Simple techniques can make a statement in your classroom, supporting and promoting student learning. Three examples that I use in some of my courses include: “Put the date on the board every day”…and “Write an agenda each day:  A short list of what the students will do that day” …and “Put a trivia fact on the board to challenge students… for them to investigate.”

These three simple things are part of a list I show to teachers as an example of “changes in the classroom”.  They are not simply my pet techniques, or ideas that I developed over many years of teaching. These three seemingly simple activities are research-based.

Whether you invent techniques that work, and later find research to support them , or whether you read ideas in research and decide to implement them in your classroom… doesn’t really matter. What matters is that you use research to support or to implement techniques in your classroom that will strengthen students’ active participation and learning.

A principal told me during my 5th year teaching, “IF IT WORKS, USE IT”. I will add to Mr. Richard Green’s comment: “IF IT WORKS, SUPPORT IT BY RESEARCH.”  Then it becomes a sustainable technique that you can proudly share with your colleagues.

Here’s an example of research that supports techniques I had used in my classroom, ideas that I often pass on to others today. Following is research by Dr. David Ausubel.(1918-2008)

Ausubel, whose theories are particularly relevant for educators, recognized other forms of learning, but his work focused on verbal learning. He dealt with the nature of meaning, and believed the external world acquires meaning only as it’s converted into the content of consciousness by the learner.  This happens with clear, understandable teaching. (“comprehensible input”– Krashen, or presented as a “big idea” (Sugata Mitra) or as a “universal understanding” (Wiggins & McTighe).

Ausubel stated that meaning is created through some form of representational balance between language (symbols) and mental context (ideas).

Two processes are involved:

  1. Reception, which is employed in meaningful verbal learning, and
  2. Discovery, which is involved in concept formation and problem solving.

Ausubel’s work has frequently been compared with Jerome Bruner’s. The two held similar views about the hierarchical nature of knowledge, but Bruner was strongly oriented toward discovery processes, where Ausubel gave more emphasis to the verbal learning methods of speech, reading, and writing. I believe that a combination of Bruner’s work and Ausubel’s work results in the way most students learn.

Discovery learning combined with igniting prior knowledge is a combination of research-supported techniques that result in student-learning that is relevant and remembered over a longer period than if these techniques had not been used.

Advanced Organizers

Ausubel contributed much to the theoretical body of cognitive learning theory. His most notable contribution for classroom application was the advance organizer.

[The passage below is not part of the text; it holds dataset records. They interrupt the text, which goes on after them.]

/-- ArbIdleRcRunsTheRcPath, ArbEnterOpensTheBridge, ArbBridgeRunsTheRelay, RxNopDoesNothing, RxAppendStoresOneByte,
RxContinueDoesNothing: states in which the operation is selected. -/
theorem witness_selected :
    Instr.arbIdleRc ∈ fire .arb State.reset ∧
    Instr.arbEnter ∈ fire .arb { State.reset with inp := tk 0 0 none (some 1) } ∧
    Instr.arbBridge true ∈ fire .arb { bench .bridging 0 0 0 0 [] with inp := tk 0 0 none (some 1) } ∧
    Instr.rxNop ∈ fire .rxb State.reset ∧
    Instr.rxAppend ∈ fire .rxb { State.reset with inp := tk 0 0 (some 1) none } ∧
    (bench .idle 0 1 0 0 []).pos = 1 ∧ fire .rxp (bench .idle 0 1 0 0 []) = [.rxContinue] := by decide
theorem witness_RxAppendStoresOneByte :
    lastFree.pos < cfg.bufCap ∧ lastFree.pos + 1 = cfg.bufCap ∧ Memory.wf lastFree.buf = true := by decide
theorem witness_RxAppendStopsWithoutRoom : cfg.bufCap ≤ (bench .idle 0 67 0 0 []).pos := by decide
theorem witness_DecodeOfEncode : Instr.wellFormed (.decIgnore 0xC8 0x15) = true ∧
    Instr.wellFormed (.brU2s true true) = true := by decide
theorem witness_EncodeOfDecode : decode .hdr 0xFFFF = .ok [.decIgnore 0xFF 0xFF] ∧ decode .br 7 = .ok [.brU2s true true,
    .brS2u true true] := ⟨by rfl, by rfl⟩
theorem witness_ArrangedOperationRuns : Memory.wf lastFree.buf = true ∧ Instr.wellFormed (.dispDrop) = true ∧
    decodeTableWord 8 3 = some .dispSend := ⟨by decide, by decide, by rfl⟩
theorem witness_StageRunsDecodedOperations :
    decode .arb (selector .arb State.reset).toNat = .ok [.arbIdleRc] ∧
    decode .br (selector .br { State.reset with inp := { tk 0 0 (some 1) (some 2) with hidReady := false } }).toNat =
      .ok [.brU2s true false, .brS2u true false] := ⟨by rfl, by rfl⟩
theorem witness_StepRunsTheStagesInOrder :
    (State.reset.setScript [{ Inputs.zero with rst := true }]).nextInputs.rst = true ∧
    ((State.reset.setScript [tk 0 0 none (some 1)]).nextInputs.rst = false ∧
      (State.reset.setScript [tk 0 0 none (some 1)]).nextInputs.vserRxValid = true) ∧
    ((State.reset.setScript [tk 0 0 (some 1) none]).nextInputs.rst = false ∧
      (State.reset.setScript [tk 0 0 (some 1) none]).mode = .idle ∧
      (State.reset.setScript [tk 0 0 (some 1) none]).nextInputs.vserRxValid = false ∧
      (State.reset.setScript [tk 0 0 (some 1) none]).nextInputs.uartRxValid = true) := by decide
theorem witness_InputsComeFromTheScript :
    (State.reset.setScript [Inputs.zero]).script = Inputs.zero :: [] ∧ State.reset.script = [] := by decide
theorem witness_ResetTickDoesNothingElse :
    (lastFree.setScript [{ tk 5 5 (some 1) (some 2) with rst := true }]).nextInputs.rst = true := by decide
/-- FirstTickAfterReset, a witness a clause: a UART byte before the first VSER byte, a late first UART byte, and a tick
that accepts no frame. -/
theorem witness_FirstTickAfterReset :
    (∃ (pre : List Inputs) (i : Inputs), pre ≠ [] ∧ (∀ j ∈ pre, j.rst = false ∧ j.vserRxValid = false) ∧
      i.rst = false ∧ i.vserRxValid = true) ∧
    (∃ (pre : List Inputs) (i : Inputs), pre ≠ [] ∧
      (∀ j ∈ pre, j.rst = false ∧ j.vserRxValid = false ∧ j.uartRxValid = false) ∧
      i.rst = false ∧ i.vserRxValid = false ∧ i.uartRxValid = true) ∧
    (∀ (k : Nat) (u : State), 1 ≤ k → k ≤ 1 → run k (State.reset.setScript [tk 5000 5 (some 0x16) none]) = .next u →
      .decAcceptRc ∉ u.trace) :=
  ⟨⟨[tk 0 0 (some 0xC8) none], tk 10 0 none (some 1), by decide, by decide, by decide, by decide⟩,
    ⟨[tk 0 0 none none], tk 5000 5 (some 0x16) none, by decide, by decide, by decide, by decide, by decide⟩,
    fun k u h1 h2 h3 => by
      obtain rfl : k = 1 := by omega
      cases h3
      decide⟩

/-- BoundaryInvariantIsKept, EveryTickCompletes: the largest position, on a tick that completes there. -/
theorem witness_boundary_step : AtBoundary (lastFree.setScript [tk 34 0 (some 0xFF) none]) ∧
    ∃ t, step (lastFree.setScript [tk 34 0 (some 0xFF) none]) = .next t ∧ (t.pos == 0) = true :=
  ⟨boundary_sound (by decide), step_witness (by decide)⟩
/-- TimerBelongsToTheLastByte: a byte appended, and a tick without one. -/
theorem witness_TimerBelongsToTheLastByte :
    (AtBoundary (State.reset.setScript [tk 9 0 (some 0xC8) none]) ∧
      ∃ t, step (State.reset.setScript [tk 9 0 (some 0xC8) none]) = .next t ∧ decide (1 ≤ t.pos) = true) ∧
    (AtBoundary (lastFree.setScript [tk 34 0 none none]) ∧
      ∃ t, step (lastFree.setScript [tk 34 0 none none]) = .next t ∧ decide (1 ≤ t.pos) = true) :=
  ⟨⟨boundary_sound (by decide), step_witness (by decide)⟩, boundary_sound (by decide), step_witness (by decide)⟩
/-- EveryWriteHasItsOperation: ticks that change mode and timer, and buffer, position, length, timer, report. -/
theorem witness_EveryWriteHasItsOperation :
    (∃ t, step (State.reset.setScript [tk 0 5 none (some 1)]) = .next t ∧
      (t.mode != State.reset.mode && t.brLastMs != State.reset.brLastMs) = true) ∧
    (∃ t, step ((bench .idle 0 1 0x55 10 [(0, 0xC8)]).setScript [tk 34 0 (some 0x18) none]) = .next t ∧
      (t.buf != [(0, 0xC8)] && t.pos != 1 && t.declLen != 0x55 && t.lastRxUs != 10) = true) ∧
    (∃ t, step (twoBytes.setScript [tk 34 0 (some 0x16) none]) = .next t ∧
      (t.report != twoBytes.report) = true) ∧
    ∃ t, step (({ State.reset with ready := true } : State).setScript [tk 34 0 none none]) = .next t ∧
      (t.ready != true) = true :=
  ⟨step_witness (by decide), step_witness (by decide), step_witness (by decide), step_witness (by decide)⟩
theorem witness_BufferBytesAreRetained : Memory.wf lastFree.buf = true ∧
    ∃ t, step (lastFree.setScript [tk 34 0 (some 0xFF) none]) = .next t ∧ (t.bufRead 66 != lastFree.bufRead 66) = true :=
  ⟨by decide, step_witness (by decide)⟩
theorem witness_CanonicalBuffersAreUnique : ∃ m n : List Host.Cell, Memory.wf m = true ∧ Memory.wf n = true ∧
    (∀ a, Memory.read m a = Memory.read n a) ∧ m ≠ [] :=
  ⟨Memory.write (Memory.write [] 5 1) 2 7, Memory.write (Memory.write [] 2 7) 5 1, by decide, by decide, fun _ => rfl,
    by decide⟩
/-- TracesAreTheListedOnes: one tick for each of its four clauses. -/
theorem witness_TracesAreTheListedOnes :
    (AtBoundary (State.reset.setScript [{ Inputs.zero with rst := true }]) ∧
      ∃ t, step (State.reset.setScript [{ Inputs.zero with rst := true }]) = .next t ∧ t.inp.rst = true) ∧
    (AtBoundary (twoBytes.setScript [tk 34 0 (some 0x16) none]) ∧ twoBytes.mode = .idle ∧
      ∃ t, step (twoBytes.setScript [tk 34 0 (some 0x16) none]) = .next t ∧ (!t.inp.rst && !t.inp.vserRxValid) = true) ∧
    (AtBoundary (State.reset.setScript [tk 0 0 none (some 1)]) ∧ State.reset.mode = .idle ∧
      ∃ t, step (State.reset.setScript [tk 0 0 none (some 1)]) = .next t ∧ (!t.inp.rst && t.inp.vserRxValid) = true) ∧
    (AtBoundary ((bench .bridging 100 0 0 0 []).setScript [tk 0 2100 none none]) ∧
      ∃ t, step ((bench .bridging 100 0 0 0 []).setScript [tk 0 2100 none none]) = .next t ∧ (!t.inp.rst) = true) :=
  ⟨⟨boundary_sound (by decide), step_witness (by decide)⟩,
    ⟨boundary_sound (by decide), rfl, step_witness (by decide)⟩,
    ⟨boundary_sound (by decide), rfl, step_witness (by decide)⟩,
    boundary_sound (by decide), step_witness (by decide)⟩
/-- HandshakesAreKept, UndrivenOutputsAreDefault: a tick in which both relays move, one that sends a report, and one that
performs no operation that drives an output. -/
theorem witness_outputs :
    (∃ t, step (State.reset.setScript [tk 0 5 (some 1) (some 2)]) = .next t ∧
      (t.out.uartRxPop && t.out.vserRxPop && t.out.uartTxValid && t.out.vserTxValid && !t.out.hidSend) = true) ∧
    (∃ t, step (twoBytes.setScript [tk 34 0 (some 0x16) none]) = .next t ∧
      (t.out.hidSend && !t.out.uartTxValid && !t.out.vserTxValid) = true) ∧
    ∃ t, step (twoBytes.setScript [tk 34 0 none none]) = .next t ∧
      (t.fired == [.arbIdleRc, .rxNop, .dispIdle true]) = true :=
  ⟨step_witness (by decide), step_witness (by decide), step_witness (by decide)⟩
theorem witness_BridgePathIsIsolated :
    (State.reset.setScript [tk 0 5 none (some 1)]).nextInputs.rst = false ∧
    (State.reset.setScript [tk 0 5 none (some 1)]).nextInputs.vserRxValid = true ∧
    (lastFree.setScript [tk 0 5 none (some 1)]).nextInputs = (State.reset.setScript [tk 0 5 none (some 1)]).nextInputs ∧
    lastFree.mode = State.reset.mode ∧ lastFree.brLastMs = State.reset.brLastMs ∧ lastFree.pos ≠ State.reset.pos := by
  decide
/-- EveryDecodeIsSentOrDropped, SentReportsComeFromOneDecode: a report sent, and one dropped. -/
theorem witness_decodes :
    AtBoundary (twoBytes.setScript [tk 34 0 (some 0x16) none]) ∧
    (∃ t, step (twoBytes.setScript [tk 34 0 (some 0x16) none]) = .next t ∧
      (t.trace.contains .decAcceptRc && t.trace.contains .dispSend && t.out.hidSend && !t.inp.rst &&
        t.report != twoBytes.report) = true) ∧
    ∃ t, step (twoBytes.setScript [{ tk 34 0 (some 0x16) none with hidReady := false }]) = .next t ∧
      (t.trace.contains .decAcceptRc && t.trace.contains .dispDrop) = true :=
  ⟨boundary_sound (by decide), step_witness (by decide), step_witness (by decide)⟩
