/-- Every run from a tick boundary completes at one, and without an accepted frame there is still nothing reported. -/
theorem AtBoundary.run_unreported {s : State} (hs : AtBoundary s) (h : Unreported s) : ∀ n,
    ∃ t, run n s = .next t ∧ AtBoundary t ∧ (AcceptsNoFrame s n → Unreported t)
  | 0 => ⟨s, rfl, hs, fun _ => h⟩
  | n + 1 => by
    obtain ⟨u, hrun, hu, hsilent⟩ := hs.run_unreported h n
    obtain ⟨t, hstep⟩ := everyTickCompletes u hu
    have hrun' : run (n + 1) s = .next t := run_succ_of_run hrun hstep
    refine ⟨t, hrun', boundaryInvariantIsKept u t hu hstep, fun hno => ?_⟩
    exact (hsilent (hno.mono n.le_succ)).step hu hstep (hno (n + 1) t n.succ_pos le_rfl hrun')

/-- Settles O29: before its first VSER byte the block is in IDLE, before its first UART byte the attempt is empty, and
only an accepted frame writes or sends a report. -/
theorem firstTickAfterReset : Obligations.FirstTickAfterReset := by
  refine ⟨fun _ _ _ => first_vser_byte_enters, fun _ _ _ => first_uart_byte_is_stored, fun ins n _ => ?_⟩
  obtain ⟨t, hrun, -, hsilent⟩ := (setScript_reset_atBoundary ins).run_unreported ⟨rfl, rfl⟩ n
  exact ⟨t, hrun, fun hno => ⟨(hsilent hno).no_send, (hsilent hno).report⟩⟩

end Sys2Proof.Machine
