-- ==== Sys2Proof/Machine/Zones.lean ====
section
/-! DEFINITION. Coverage windows and admission (R26 to R30). -/

namespace Sys2Proof.Machine

/-- A position is inside an area window: RECT by its bounds (R26), ROWS by its y bounds and the x bounds of the row of
its table at floor(y / 32) (R27). -/
def Window.inside (w : Window) (b : Bank) (p : Position) : Bool :=
  w.yStart ≤ p.y && p.y ≤ w.yEnd &&
    (if w.rows then (b.row w.table (p.y / 32)).1 ≤ p.x && p.x ≤ (b.row w.table (p.y / 32)).2
     else w.xStart ≤ p.x && p.x ≤ w.xEnd)

/-- A window's term: its inside result, inverted when its area select is OUTSIDE; none when it is disabled (R29). -/
def windowTerm (enable outside inside : Bool) : Option Bool := if enable then some (inside != outside) else none

/-- The terms of a zone's windows for a source (R29). -/
def ZoneRow.terms (row : ZoneRow) (b : Bank) (i : Fin 16) (p : Position) : List Bool :=
  [windowTerm row.w0.enable row.w0.outside (row.w0.inside b p),
   windowTerm row.w1.enable row.w1.outside (row.w1.inside b p),
   windowTerm row.ws.enable row.ws.outside (namesSource row.ws.set i)].filterMap id

/-- The pair of a source at a position and a zone is admitted (R29). -/
def Bank.admits (b : Bank) (pair : Pair) (p : Position) : Bool :=
  let row := b.zoneRow pair.zone
  let terms := row.terms b pair.source p
  if row.logicAnd then terms.all id else terms.any id

/-- The admitted set as positions and live geometry stand, in pair order; empty with no bank LIVE (R30). -/
def State.admittedNow (s : State) : List Pair :=
  match s.adopted with
  | none => []
  | some b => allPairs.filter (fun p => b.admits p (s.source p.source).pos)

end Sys2Proof.Machine
end

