/-- SCENE_CLEAR: in NO_BANK it is FAULTED NO_BANK; otherwise every scene is discarded and it is DONE with OK, on an empty
stack too; the operating mix, the gates and the routes are not touched, and its body beyond its kind is not read. -/
def Obligations.SceneClearEmptiesStack : Prop :=
  ∀ (item : CueItem) (body : List Word) (s : State), s.mem.wf → item.body = some body →
    ∃ t, exec (.sceneClear item) s = .next t
      ∧ (s.running = false → t.scenes = s.scenes ∧ outcomeShown s t item .noBank 0 [])
      ∧ (s.running = true → t.scenes = [] ∧ outcomeShown s t item .ok 0 [])
      ∧ (∀ body', exec (.sceneClear { item with body := some body' }) s = exec (.sceneClear item) s)
      ∧ portElse s t ∧ { t with scenes := s.scenes, mem := s.mem, port := s.port } = s

/-- BANK_ADOPT: an accepted cue writes the bank ADOPTING with its header cleared, empties the staging copy and begins
validation with part 0; the cue has no outcome yet, and nothing else changes (R136). -/
def Obligations.BankAdoptBeginsAdoption : Prop :=
  ∀ (item : CueItem) (body : List Word) (bank : BankId) (s : State), s.mem.wf → item.body = some body →
    present body 0 = true → bodyWord body 22 = (if bank = .bankA then 0 else 1) → s.liveBank ≠ some bank →
    s.adoption = none → s.marks.adoptionEnded = false → s.surveying = false →
    ∃ t, exec (.bankAdopt item) s = .next t
      ∧ t.adoption = some { bank := bank, part := 0, staging := [], clampCount := 0, firstClamp := 0,
                            illegal := none, origin := item.origin, claim := item.claim }
      ∧ (∀ a, t.word a = if a = bankBase bank then 1
          else if bankBase bank < a ∧ a ≤ bankBase bank + 4 then 0 else s.word a)
      ∧ { t with mem := s.mem, adoption := s.adoption } = s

The advance organizer is a tool or a mental learning aid to help students integrate new information with their existing knowledge, leading to «meaningful learning» as opposed to rote memorization.

It is a means of preparing the learner’s cognitive structure for the learning experience about to take place. It’s a device to activate the relevant schema or conceptual patterns so that new information can be more readily ‘subsumed’ into the learner’s existing cognitive structures.

Ausubel believed that it was important for teachers to provide a preview of information to be learned. Teachers could do this by providing a brief introduction about the way that information that is going to be presented is structured. This would enable students to start with a «Big Picture» of the upcoming content, and link new ideas, concepts, vocabulary, to existing mental maps of the content area.

When UNOi Coaches talk about instigating “prior knowledge”, it’s because they are using Ausubel’s research to support a classroom technique. When I suggest teachers write the date and make a short list of the day’s agenda, it works to help students remember the lessons better. This, too, is based on Ausubel’s research.

So, teachers, use techniques with the total confidence that you can achieve by backing much of your work with research. Have confidence in yourself.

Remember: “IF IT WORKS, USE IT. IF IT WORKS, SUPPORT IT WITH RESEARCH.”